Yes, I've toyed with giving the Zhodani all of the bitek as thety already have the psionics, just to make them different/interesting
 
For Earth, the 100D limit is 1,275,610 km.

The LaGrange points are located at 321,392 km.

I would still make it very difficult.

Also, is the 100D limit a function of the gravity of the nearest mass or some kind of hyperspace mass shadow? If it's a mass shadow or some other hand-wavery, then the lagrange point will still be in the fuzzy area within 100D.
 
I THINK that is the right number for the Earth-Moon L1 point. The L4 and L5 points would be at the same distance (from Earth) as the Moon, about 400,000 km.
 
since the lagrange points are a known factor and a limited size
they can have mine fields and space forts gaurding them
they would make an exellent point to base x-boats out of

going into an unexplored/ unmapped system I would say no
 
Evilschemer said:
For Earth, the 100D limit is 1,275,610 km.

The LaGrange points are located at 321,392 km.

I would still make it very difficult.

Also, is the 100D limit a function of the gravity of the nearest mass or some kind of hyperspace mass shadow? If it's a mass shadow or some other hand-wavery, then the lagrange point will still be in the fuzzy area within 100D.

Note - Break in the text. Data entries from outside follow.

def halfOf (b0 b1 : Byte) : Half := b1 ++ b0

def wordOf (b0 b1 b2 b3 : Byte) : Word := (b3 ++ b2) ++ (b1 ++ b0)

/-- The words of a record whose bytes are given (a last part of a word is dropped; records are whole words). -/
def wordsOf : List Byte → List Word
  | b0 :: b1 :: b2 :: b3 :: t => wordOf b0 b1 b2 b3 :: wordsOf t
  | _ => []

def bytesOf (ws : List Word) : List Byte := ws.flatMap le32

def byteAt (l : List Byte) (n : Nat) : Byte := l.getD n 0

def halfAt (l : List Byte) (n : Nat) : Half := halfOf (byteAt l n) (byteAt l (n + 1))

def wordAt (l : List Byte) (n : Nat) : Word := wordOf (byteAt l n) (byteAt l (n + 1)) (byteAt l (n + 2)) (byteAt l (n + 3))

def bit (b : Bool) : Byte := if b then 1 else 0

/-- A byte with the marks of a list in its bits 0, 1, … -/
def marks (l : List Bool) : Byte := l.foldr (fun b r => (r <<< 1) ||| bit b) 0

/-- `n` bytes that carry no field (R193). -/
def zeros (n : Nat) : List Byte := List.replicate n 0

/-! ## Check words (R192) -/

def crc32Shift : Nat → Word → Word
  | 0, r => r
  | n + 1, r => crc32Shift n (if r.getLsbD 0 then (r >>> 1) ^^^ 0xEDB88320 else r >>> 1)

def crc32Byte (r : Word) (b : Byte) : Word := crc32Shift 8 (r ^^^ b.setWidth 32)

/-- The register after some bytes, before the final inversion. -/
def crc32Run (r : Word) (l : List Byte) : Word := l.foldl crc32Byte r

def crc32Start : Word := 0xFFFFFFFF

/-- R192, 32-bit check. -/
def crc32 (l : List Byte) : Word := ~~~(crc32Run crc32Start l)

def crc16Shift : Nat → Half → Half
  | 0, r => r
  | n + 1, r => crc16Shift n (if r.getLsbD 15 then (r <<< 1) ^^^ 0x1021 else r <<< 1)

def crc16Byte (r : Half) (b : Byte) : Half := crc16Shift 8 (r ^^^ (b.setWidth 16 <<< 8))

/-- R192, 16-bit check. -/
def crc16 (l : List Byte) : Half := l.foldl crc16Byte 0xFFFF

/-- R149: bytes that lie at offset `off` and after, with those of the image check field (16-19) taken as 0. -/
def maskImageBytes (off : Nat) (l : List Byte) : List Byte :=
  l.zipIdx.map (fun p => if 16 ≤ off + p.2 ∧ off + p.2 < 20 then 0 else p.1)

/-- R149: the image check continued from the check of the bytes before `off`. -/
def imageCheckFrom (acc : Word) (off : Nat) (l : List Byte) : Word := ~~~(crc32Run (~~~acc) (maskImageBytes off l))

/-! ## Codes (11 §11.2) -/

def CState.code : CState → Byte
  | .vacant => 0 | .assigning => 1 | .identifying => 2 | .calibrating => 3 | .calFailed => 4 | .inService => 5
  | .suspended => 6 | .revalidating => 7

def Activity.code : Activity → Byte
  | .idle => 0 | .filling => 1 | .cooking => 2 | .cleaning => 3 | .updating => 4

RAW posits a "volume" shadow kind-of handwavery; nowt to do with mass or gravity.
 
Evilschemer said:
lastbesthope said:
Evilschemer said:
For Earth, the 100D limit is 1,275,610 km.

The LaGrange points are located at 321,392 km.

I would still make it very difficult.

Is that the Earth-Moon L1 point you speak of?

LBH

Sorry, I meant the L1 point is located at...

No need to apologise, I used to work for the European Space Agency, did a bit of spaceflight mechanics at university. I used to be able to prove the L1 points existed via the Jacobi integral, but it's been a LONG time :lol:

LBH
 
collins355 said:
A lon time ago in a galaxy far away (actually TML in 1997), Marc posted this reply in a similar discussion...

Date: Wed, 8 Jan 1997 12:21:36 -0500 (EST)
From: CardSharks@aol.com
Subject: Re: No discrepancy.

[snip]

Marc Miller

Um, did this end up in the right thread and I'm being dim and don't see how it follows, or is it a mispost?